If your venture fund was not one of the ten investors that backed Reliance Jio Platforms in recent weeks, you won’t be able to plough cash into the fast-growing top Indian telecom network for at least a few quarters now as it is no longer scouting for fresh deals.
Reliance Jio Platforms, which has raised $15.2 billion in the past nine weeks, said today that Saudi Arabia’s PIF $1.5 billion investment on Thursday marked the “end of Jio Platforms’ current phase of induction of financial partners.”
Mukesh Ambani, who controls Reliance Industries (the parent firm of Jio Platforms and a range of other businesses), said that Jio Platforms and Reliance Retail, the largest retail chain in the country, “have received strong interest from strategic and financial investors,” but he will now “induct leading global partners in these businesses in the next few quarters.”
India’s richest man added that he plans to publicly list both Jio Platforms and Reliance Retail within the next five years. “With these initiatives, I have no doubt that your company will have one of the strongest balance sheets in the world.”

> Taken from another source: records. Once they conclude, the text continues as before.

/-! ## Reset (R187) -/

/-- R45, R46, R112: an engine slot. -/
abbrev PorEngine (e : Engine) (t : EngineTotals) : Prop :=
  e = { configured := false
        cfg := { station := .LEAD, axis := .AHEAD, side := .CENTRE, weight := 1, idleRpm := 600, maxRpm := 1800
                 upRamp := 100, downRamp := 200, asternLimit := 700, economyCap := 500, ratedRate := 100
                 feedTank := 0, meter := none }
        node := none, standby := false, nodeAvailable := false, fault := none, derate := false, tracking := false
        feed := .FED, state := .ABSENT, eligible := false, aheadCap := 0, asternCap := 0, gear := .NEUTRAL, rpm := 600
        lastGear := none, dwell := none, confirm := none, confirmed := false, trackDeadline := none
        lastReport := none, reportAt := none }
    ∧ t = { metered := 0, estimated := 0, unaccounted := 0 }

/-- R67, R68: a rudder slot. -/
abbrev PorRudder (r : Rudder) : Prop :=
  r = { configured := false, cfg := { station := .LEAD, kind := .MAIN, maxAngle := 350, slew := 40 }, node := none
        nodeAvailable := false, jam := false, state := .ABSENT, target := 0, commanded := 0, jamDeadline := none
        lastAngle := none }

/-- R80, R81: a coupling. -/
abbrev PorCoupling (c : Coupling) : Prop :=
  c = { used := false
        cfg := { kind := .FACE, slackLevel := 20, target := 120, band := 15, strainLevel := 250, recoveryLevel := 180
                 renderLevel := 350, autoTend := false }
        node := none, state := .UNUSED, nodeAvailable := false, command := .BRAKE, lastTension := none
        lastDrum := none, reportAt := none, freshness := none, deadline := none, overloads := 0, peak := 0 }

/-- R103, R104: a meter. -/
abbrev PorMeter (m : Meter) : Prop :=
  m = { used := false
        cfg := { kind := .ENGINE, engine := none, weight1 := 1, weight2 := 1, alpha := 800, limit := 1000 }
        node := none
        ch1 := { baseline := none, residue := 0, tempInvalid := false, last := none }
        ch2 := { baseline := none, residue := 0, tempInvalid := false, last := none }
        nodeAvailable := false, heard := false, excess := 0, implausible := 0, stray := 0, estimating := false
        estResidue := 0, heldRack := 0, rackHold := 0 }

/-- R120, R121: a tank. -/
abbrev PorTank (t : Tank) : Prop :=
  t = { used := false
        cfg := { station := .LEAD, capacity := 10000, high := 9000, low := 2000, reserve := 1000, empty := 200
                 hysteresis := 100, fitted := false, source := .BOOK, limit := 100 }
        node := none
        account := { book := 0, opening := 0, received := 0, transferIn := 0, transferOut := 0, consumed := 0
                     saturated := false }
        sounding := none, soundingValid := false, state := none, discrepancy := false, discDeadline := none }

/-- R136: a movement channel. -/
abbrev PorChannel (c : Channel) : Prop :=
  c = { state := .IDLE, kind := none, source := none, destination := none, meter := none, pump := none, mode := none
        target := none, moved := 0, overflow := false, wraps := 0, runOn := 0, stopReason := none, stopSecond := none
        settling := none, zeroReports := 0, number := none, startSecond := none, lastPump := none }

/-- R156, R157: a line with an empty list, idle (the fields that are no field of the line record: log 8). -/
abbrev PorLine (c : LineCtl) : Prop :=
  c = { nodes := Vector.replicate 32 none, activity := .IDLE, round := 0, position := none, attempt := none, strays := 0
        roundsCompleted := 0, lineDown := false, cursor := none, link := .idle, payload := [], sent := []
        receiver := .searching, lastChar := none, lateTail := none, handovers := [] }

/-- Every table at its POR contents. -/
abbrev PorTables (s : State) : Prop :=
  (∀ i : Fin 8, PorEngine s.engines[i] s.totals[i] ∧ PorRudder s.rudders[i] ∧ PorTank s.tanks[i])
    ∧ (∀ i : Fin 24, PorCoupling s.couplings[i]) ∧ (∀ i : Fin 16, PorMeter s.meters[i])
    ∧ (∀ i : Fin 2, PorChannel s.channels[i]) ∧ s.records = [] ∧ s.nextMovement = 1 ∧ (∀ l, PorLine (s.line l))

/-- Every record at its POR values. -/
abbrev PorRecords (s : State) : Prop :=
  s.helm = { state := .UNCLAIMED, holder := none, requester := none, queryDeadline := none, silenceDeadline := none,
             lastHolder := none, takeOvers := 0, policyL := .YIELD_ON_ANSWER, policyH := .YIELD_ON_ANSWER,
             decayTimer := none }
    ∧ s.order = { thrust := 0, turn := 0, mode := .STOP }
    ∧ s.params = { diffGain := 250, fallbackGain := 150, bowGain := 800, engageThreshold := 30,
                   releaseThreshold := 100, strainFactor := 700, gearDwell := 3000, trackingBand := 150 }
    ∧ s.alloc = { passNumber := 0, tLim := 0, uLim := 0, ceilC := 1000, ceilK := 1000, mode := .STOP, wCfg := 0
                  wAvail := 0, deficit := 0, shares := Vector.replicate 8 0, gains := { lead := 0, helper := 0, bow := 0 }
                  lateral := 0, rounds := 0 }
    ∧ s.passTimer = none ∧ s.engineResult = none ∧ s.rudderResult = none
    ∧ s.tripLatch = { lead := false, helper := false, bow := false }
    ∧ s.steering = { backing := { lead := false, helper := false, bow := false }
                     gains := { lead := 0, helper := 0, bow := 0 }, uLim := 0, mode := .STOP, passNumber := 0 }
    ∧ s.ceilings = { c := 1000, k := 1000 } ∧ s.estimationTimer = none
    ∧ s.phase = { phase := .CONFIGURING, seconds := 0, lastCommit := none, secondsTimer := none }
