/-! ## Movement controller -/

/-- R139 to R141: START_MOVEMENT in RUNNING from port E: the indexes, then the seven checks in their order; one that
passes them all opens the channel. A broken presence byte is refused BAD_VALUE in check 2, after the indexes and
CHANNEL_BUSY (log 36), and a field with presence 0 is absent whatever its bytes are (log 39). -/
def Obligations.StartMovement : Prop :=
  (∀ (tag channel : Byte) (r : MovementParams) (s : State), Ready .E s → s.running = true →
    (2 ≤ channel.toNat ∨ 8 ≤ r.destination.toNat ∨ 16 ≤ r.meter.toNat
      ∨ (r.source.presence = 1 ∧ 8 ≤ r.source.value.toNat)) →
    exec (.startMovement .E tag channel r) s = .next (s.reply .E tag .BAD_INDEX []))
  ∧ (∀ (tag : Byte) (c : Fin 2) (dst : Fin 8) (m : Fin 16) (r : MovementParams) (s : State) (o : Channel), Ready .E s →
    s.running = true → r.destination = BitVec.ofNat 8 dst.val → r.meter = BitVec.ofNat 8 m.val →
    (r.source.presence = 1 → r.source.value.toNat < 8) → o = s.channels[otherChannel c] →
    (s.channels[c].state ≠ .IDLE →
      exec (.startMovement .E tag (BitVec.ofNat 8 c.val) r) s = .next (s.reply .E tag .CHANNEL_BUSY []))
    ∧ (s.channels[c].state = .IDLE →
      (s.startOf dst m r = none →
        exec (.startMovement .E tag (BitVec.ofNat 8 c.val) r) s = .next (s.reply .E tag .BAD_VALUE []))
      ∧ ∀ (x : Start) (claimed low noRoom ready : Prop) (room : Int), s.startOf dst m r = some x →
        claimed = (o.state ≠ .IDLE ∧ (o.destination = some dst ∨ o.source = some dst
          ∨ (x.source ≠ none ∧ (o.destination = x.source ∨ o.source = x.source)) ∨ o.meter = some m
          ∨ o.pump = some x.pump)) →
        low = (∃ t, x.source = some t ∧ (s.tanks[t].state = some .RESERVE ∨ s.tanks[t].state = some .EMPTY)) →
        room = max 0 (min ((s.tanks[dst].cfg.capacity : Int) * 1000)
          ((s.tanks[dst].cfg.capacity : Int) * 1000 - s.tanks[dst].account.book)) →
        noRoom = (s.tanks[dst].state = some .HIGH ∨ ∃ l : Nat, x.target = some l ∧ room < (l : Int) * 1000) →
        ready = ((∃ e, s.entryAt x.pump = some e ∧ e.state = .ONLINE)
          ∧ ∃ n e, s.meters[m].node = some n ∧ s.entryAt n = some e ∧ (e.state = .ONLINE ∨ e.state = .SUSPECT)) →
        (claimed → exec (.startMovement .E tag (BitVec.ofNat 8 c.val) r) s = .next (s.reply .E tag .CLAIMED []))
        ∧ (¬claimed → 16 ≤ s.records.length + (if o.state = .IDLE then 0 else 1) →
          exec (.startMovement .E tag (BitVec.ofNat 8 c.val) r) s = .next (s.reply .E tag .LIST_FULL []))
        ∧ (¬claimed → s.records.length + (if o.state = .IDLE then 0 else 1) < 16 →
          (low → exec (.startMovement .E tag (BitVec.ofNat 8 c.val) r) s = .next (s.reply .E tag .SOURCE_LOW []))
          ∧ (¬low → noRoom →
            exec (.startMovement .E tag (BitVec.ofNat 8 c.val) r) s = .next (s.reply .E tag .NO_ROOM []))
          ∧ (¬low → ¬noRoom → ¬ready →
            exec (.startMovement .E tag (BitVec.ofNat 8 c.val) r) s = .next (s.reply .E tag .NODE_UNAVAILABLE []))
          ∧ (¬low → ¬noRoom → ready → exec (.startMovement .E tag (BitVec.ofNat 8 c.val) r) s = .next (({ s with
              nextMovement := if s.nextMovement = 65535 then 1 else s.nextMovement + 1
              channels := s.channels.set c {
                state := .RUNNING, kind := some x.kind, source := x.source, destination := some dst, meter := some m
                pump := some x.pump, mode := some x.mode, target := x.target, moved := 0, overflow := false, wraps := 0
                runOn := 0, stopReason := none, stopSecond := none, settling := none, zeroReports := 0
                number := some s.nextMovement, startSecond := some s.phase.seconds, lastPump := none } }).reply .E tag
                  .DONE (be 1 c.val ++ be 2 s.nextMovement))))))
  ∧ ∀ (s : State) (dst : Fin 8) (m : Fin 16) (r : MovementParams) (x : Start), s.startOf dst m r = some x ↔
    x.destination = dst ∧ x.meter = m
    ∧ r.kind = BitVec.ofNat 8 x.kind.ctorIdx ∧ r.mode = BitVec.ofNat 8 x.mode.ctorIdx
    ∧ (x.kind = .TRANSFER → r.source.presence = 1 ∧ ∃ t : Fin 8, x.source = some t ∧ r.source.value.toNat = t.val ∧ t ≠ dst)
    ∧ (x.kind = .RECEIPT → r.source.presence = 0 ∧ x.source = none)
    ∧ (x.mode = .COUNT → r.target.presence = 1 ∧ x.target = some r.target.value.toNat
      ∧ 1 ≤ r.target.value.toNat ∧ r.target.value.toNat ≤ 200000)
    ∧ (x.mode = .FREE_RUN → r.target.presence = 0 ∧ x.target = none)
    ∧ r.pumpLine = BitVec.ofNat 8 x.pump.line.ctorIdx ∧ x.pump.address = r.pumpAddress.toNat
    ∧ (∃ e, s.entryAt x.pump = some e ∧ e.bound = .pump)
    ∧ s.tanks[dst].used = true ∧ (∀ t, x.source = some t → s.tanks[t].used = true)
    ∧ s.meters[m].used = true ∧ (x.kind = .TRANSFER → s.meters[m].cfg.kind = .TRANSFER)
    ∧ (x.kind = .RECEIPT → s.meters[m].cfg.kind = .RECEIPT)

/-- R143, R144, R149: how a volume handed to an open channel is booked: moved with its wraps, the run-on and the
zero-report count in SETTLING, the count, the tanks, and the close. -/
def Obligations.MovementBookings : Prop :=
  (∀ (i : Fin 2) (q : Nat) (zero : Bool) (s t : State) (c d : Channel), c = s.channels[i] →
    d = { c with
      moved := if 4294967296 ≤ c.moved + q then c.moved + q - 4294967296 else c.moved + q
      overflow := c.overflow || decide (4294967296 ≤ c.moved + q)
      wraps := if 4294967296 ≤ c.moved + q then min 65535 (c.wraps + 1) else c.wraps
      runOn := if c.state = .SETTLING then min 4294967295 (c.runOn + q) else c.runOn
      zeroReports := if c.state = .SETTLING then (if zero = true then min 2 (c.zeroReports + 1) else 0)
        else c.zeroReports } →
    t = { s with channels := s.channels.set i d } →
    (c.state = .RUNNING →
      ((c.mode = some .COUNT ∧ ∃ l, c.target = some l ∧ l * 1000 ≤ d.moved) →
        s.bookMovement i q zero = (t.stopChannel i .COUNT_REACHED).bookMovementTanks d q)
      ∧ (¬(c.mode = some .COUNT ∧ ∃ l, c.target = some l ∧ l * 1000 ≤ d.moved) →
        s.bookMovement i q zero = t.bookMovementTanks d q))
    ∧ (c.state = .SETTLING →
      (d.zeroReports = 2 → s.bookMovement i q zero = (t.bookMovementTanks d q).closeChannel i)
      ∧ (d.zeroReports ≠ 2 → s.bookMovement i q zero = t.bookMovementTanks d q)))
  ∧ ∀ (c : Channel) (q : Nat) (s : State),
    (∀ d, c.kind = some .RECEIPT → c.destination = some d → s.bookMovementTanks c q = s.bookTank .received q d)
    ∧ (∀ a d, c.kind = some .TRANSFER → c.source = some a → c.destination = some d →
      s.bookMovementTanks c q = s.bookTransfer q a d)

/-- R142, R145, R147 to R150, R152: what stops a RUNNING channel and what closes a SETTLING one: STOP_MOVEMENT, the loss
of a node, a pump's FAULT and the settling deadline, which moves the clock to its moment (log 3); and RETIRE_MOVEMENT.
-/
def Obligations.MovementStops : Prop :=
  (∀ (i : Fin 2) (reason : StopReason) (s : State),
    (s.channels[i].state = .RUNNING → s.stopChannel i reason = { s with channels := s.channels.set i { s.channels[i] with
      state := .SETTLING, stopReason := some reason, stopSecond := some s.phase.seconds
      settling := some (s.now + ms 5000), zeroReports := 0 } })
    ∧ (s.channels[i].state ≠ .RUNNING → s.stopChannel i reason = s)
    ∧ (s.channels[i].state = .SETTLING → s.closeChannel i = State.post .MOVEMENT_ENDED { s with
      records := s.records ++ [{
        number := s.channels[i].number, kind := s.channels[i].kind, source := s.channels[i].source
        destination := s.channels[i].destination, mode := s.channels[i].mode, target := s.channels[i].target
        moved := s.channels[i].moved, runOn := s.channels[i].runOn, overflow := s.channels[i].overflow
        wraps := s.channels[i].wraps, stopReason := s.channels[i].stopReason
        startSecond := s.channels[i].startSecond, endSecond := s.phase.seconds }]
      channels := s.channels.set i { s.channels[i] with state := .IDLE, settling := none } })
    ∧ (s.channels[i].state ≠ .SETTLING → s.closeChannel i = s))
  ∧ (∀ (p : Port) (tag : Byte) (i : Fin 2) (s : State), Ready p s →
    (s.running = false → exec (.stopMovement p tag (BitVec.ofNat 8 i.val)) s = .next
      ((holderNotice p s).reply p tag .BAD_PHASE []))
    ∧ (s.running = true → s.channels[i].state = .RUNNING → exec (.stopMovement p tag (BitVec.ofNat 8 i.val)) s = .next
      (((holderNotice p s).stopChannel i .STOPPED).reply p tag .DONE []))
    ∧ (s.running = true → s.channels[i].state = .SETTLING → exec (.stopMovement p tag (BitVec.ofNat 8 i.val)) s = .next
      ((holderNotice p s).reply p tag .DONE []))
    ∧ (s.running = true → s.channels[i].state = .IDLE → exec (.stopMovement p tag (BitVec.ofNat 8 i.val)) s = .next
      ((holderNotice p s).reply p tag .NOTHING_PENDING [])))
  ∧ (∀ (p : Port) (tag channel : Byte) (s : State), Ready p s → 2 ≤ channel.toNat →
    exec (.stopMovement p tag channel) s = .next ((holderNotice p s).reply p tag .BAD_INDEX []))
  ∧ (∀ (tag : Byte) (s : State), Ready .E s →
    (s.records = [] → exec (.retireMovement .E tag) s = .next (s.reply .E tag .NOTHING_PENDING []))
    ∧ ∀ r rest, s.records = r :: rest → exec (.retireMovement .E tag) s = .next
      (({ s with records := rest }).reply .E tag .DONE (recordBody rest.length r)))
  ∧ (∀ (i : Fin 2) (st : NodeState) (m : Fin 16) (l : Line) (a : Nat) (s t u : State), Running s →
    t = s.takeHandover (.movementNodeStateTaken (.meter m) st) → u = s.takeHandover (.movementNodeStateTaken (.pump l a) st) →
    ((st = .ONLINE ∨ st = .SUSPECT) → exec (.movementNodeStateTaken (.meter m) st) s = .next t
      ∧ exec (.movementNodeStateTaken (.pump l a) st) s = .next u)
    ∧ ((st = .UNHEARD ∨ st = .OFFLINE) →
      ((∀ c : Fin 2, s.channels[c].claimsMeter m = false) → exec (.movementNodeStateTaken (.meter m) st) s = .next t)
      ∧ ((∀ c : Fin 2, s.channels[c].claimsPump { line := l, address := a } = false) →
        exec (.movementNodeStateTaken (.pump l a) st) s = .next u)
      ∧ (s.channels[i].claimsMeter m = true → (∀ c < i, s.channels[c].claimsMeter m = false) →
        exec (.movementNodeStateTaken (.meter m) st) s = .next
          (if s.channels[i].state = .RUNNING then t.stopChannel i .METER_LOST else t.closeChannel i))
      ∧ (s.channels[i].claimsPump { line := l, address := a } = true →
        (∀ c < i, s.channels[c].claimsPump { line := l, address := a } = false) →
        exec (.movementNodeStateTaken (.pump l a) st) s = .next (u.stopChannel i .PUMP_FAULT))))
  ∧ (∀ (i : Fin 2) (st : PumpStatus) (l : Line) (a : Nat) (s t : State), Running s →
    t = s.takeHandover (.pumpReportTaken l a st) →
    ((∀ c : Fin 2, s.channels[c].claimsPump { line := l, address := a } = false) →
      exec (.pumpReportTaken l a st) s = .next t)
    ∧ (s.channels[i].claimsPump { line := l, address := a } = true →
      (∀ c < i, s.channels[c].claimsPump { line := l, address := a } = false) →
      (st = .FAULT → exec (.pumpReportTaken l a st) s = .next
        (({ t with channels := s.channels.set i { s.channels[i] with lastPump := some st } }).stopChannel i .PUMP_FAULT))
      ∧ (st ≠ .FAULT → exec (.pumpReportTaken l a st) s = .next
        { t with channels := s.channels.set i { s.channels[i] with lastPump := some st } })))
  ∧ (∀ (i : Fin 2) (d : Nat) (s : State), s.inReset = false → s.channels[i].settling = some d →
    exec (.settlingDeadlineExpiry i) s = .next (State.closeChannel i { s with now := max s.now d }))
  ∧ ∀ (i : Fin 2) (s : State), s.channels[i].settling = none → exec (.settlingDeadlineExpiry i) s = .next s
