-- ==== Sys2Proof/Laws/Schedule.lean ====
section
/-! SUPPORT. What the schedule can do: which timers it lists, which of them are due, and the accessors its moments use. -/

namespace Sys2Proof.Machine

open Sys2Proof

/-- A timer that is absent is not listed; one that is present is, with its moment and its command. -/
@[simp] theorem mem_timed (t : Option Nat) (i : Instr) (d : Nat) (c : Instr) : (d, c) ∈ timed t i ↔ t = some d ∧ c = i := by
  cases t <;> simp [timed, eq_comm]

/-- `earliest` is the least moment of a list. -/
theorem eq_earliest (l : List (Nat × Instr)) (d : Nat) :
    some d = earliest l ↔ (∃ c, (d, c) ∈ l) ∧ ∀ x ∈ l, d ≤ x.1 := by
  induction l generalizing d with
  | nil => simp [earliest]
  | cons x xs ih =>
    obtain ⟨a, b⟩ := x
    simp only [earliest]
    cases h : earliest xs with
    | none =>
      have h' : xs = [] := by
        cases xs with
        | nil => rfl
        | cons y ys => simp [earliest] at h; split at h <;> simp at h
      subst h'
      simp
      omega
    | some t =>
      obtain ⟨⟨c, hc⟩, hm⟩ := (ih t).1 h.symm
      simp only [Option.some.injEq, List.mem_cons, Prod.mk.injEq, forall_eq_or_imp]
      constructor
      · rintro rfl
        refine ⟨?_, by omega, fun y hy => le_trans (min_le_right _ _) (hm y hy)⟩
        rcases le_total a t with h1 | h1
        · exact ⟨b, .inl ⟨by omega, rfl⟩⟩
        · exact ⟨c, .inr (by rwa [min_eq_right h1])⟩
      · rintro ⟨⟨c', h1⟩, h2, h3⟩
        have := h3 _ hc
        rcases h1 with ⟨h1, _⟩ | h1
        · simp at this
          omega
        · have := hm _ h1
          simp at *
          omega

/-- Due are the timers that have been reached and are the earliest, and what waits to be taken. -/
theorem mem_due (s : State) (c : Instr) :
    c ∈ s.due ↔ (∃ d, (d, c) ∈ s.timers ∧ d ≤ s.now ∧ ∀ x ∈ s.timers, d ≤ x.1) ∨ c ∈ s.offers := by
  unfold State.due
  simp only [List.mem_append, List.mem_map, List.mem_filter, decide_eq_true_eq, eq_earliest]
  refine or_congr ⟨?_, ?_⟩ Iff.rfl
  · rintro ⟨⟨d, c⟩, ⟨⟨h1, h2⟩, -, h4⟩, rfl⟩
    refine ⟨d, h1, h2, fun x hx => ?_⟩
    by_cases hr : x.1 ≤ s.now
    · exact h4 x ⟨hx, hr⟩
    · simp at h2
      omega
  · rintro ⟨d, h1, h2, h3⟩
    exact ⟨(d, c), ⟨⟨h1, h2⟩, ⟨c, h1, h2⟩, fun x hx => h3 x hx.1⟩, rfl⟩

/-- The entry being polled. -/
theorem polled_eq_some (c : LineCtl) (i : Fin 32) (e : NodeEntry) :
    c.polled = some (i, e) ↔ c.position = some i ∧ c.nodes[i] = some e := by
  unfold LineCtl.polled
  cases h : c.position with
  | none => simp
  | some j =>
    simp only [Option.map_eq_some_iff, Prod.mk.injEq, Option.some.injEq]
    constructor
    · rintro ⟨a, h1, rfl, rfl⟩
      exact ⟨rfl, h1⟩
    · rintro ⟨rfl, h⟩
      exact ⟨e, h, rfl, rfl⟩

/-- R81: the state deadline of a kind, where it is the one present. -/
theorem deadlineOf_eq_some (c : Coupling) (k : StateDeadlineKind) (d : Nat) :
    c.deadlineOf k = some d ↔ c.deadline = some ⟨k, d⟩ := by
  unfold Coupling.deadlineOf
  cases h : c.deadline with
  | none => simp
  | some x =>
    cases x
    simp

/-- A character is in progress exactly where it has a beginning. -/
theorem characterSince_eq_some (r : LineReceiver) (t : Nat) :
    r.characterSince = some t ↔ ∃ x risen, r = .sampling t x risen ∧ majority x.start = false := by
  cases r with
  | sampling a x b =>
    cases hm : majority x.start
    · simp only [LineReceiver.characterSince, hm, Bool.false_eq_true, if_false, Option.some.injEq]
      constructor
      · rintro rfl
        exact ⟨x, b, rfl, hm⟩
      · rintro ⟨x', b', h, -⟩
        cases h
        rfl
    · simp only [LineReceiver.characterSince, hm, if_true, reduceCtorEq, false_iff]
      rintro ⟨x', b', h, hf⟩
      cases h
      simp [hm] at hf
  | searching => simp [LineReceiver.characterSince]
  | waitingHigh => simp [LineReceiver.characterSince]

end Sys2Proof.Machine
end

The announcement today caps perhaps the buzziest fundraising news cycle that lasted for nearly three months. Reliance Jio Platforms, which has amassed over 388 million subscribers in less than four years, announced in April that it had secured $5.7 billion from Facebook.
In the weeks since, the telecom operator has raised an additional $9.5 billion from a roster of nine high-profile investors including Silver Lake, KKR, and General Atlantic .
The huge capital infusion at the height of a global pandemic accounted for more than half of the investment into telecom companies globally this year, according to Bloomberg. By raising $15.2 billion, Jio Platforms, which Ambani describes as a “startup,” alone mopped up more capital than India’s entire tech startup ecosystem last year.
On Friday, Ambani also confirmed a market speculation about why Reliance Jio Platforms was raising money at all. Ambani said that the capital has helped him repay Reliance Industries’ net debt of $21 billion well ahead of schedule. The oil-to-retail giant, which was debt free in 2012, is now “net debt free,” he said.
Last August, Ambani promised shareholders that Reliance Industries, which is India’s most valued firm, would repay its debt by early 2021.
“Today I am both delighted and humbled to announce that we have fulfilled our promise to the shareholders by making Reliance net debt-free much before our original schedule of 31st March 2021,” he said.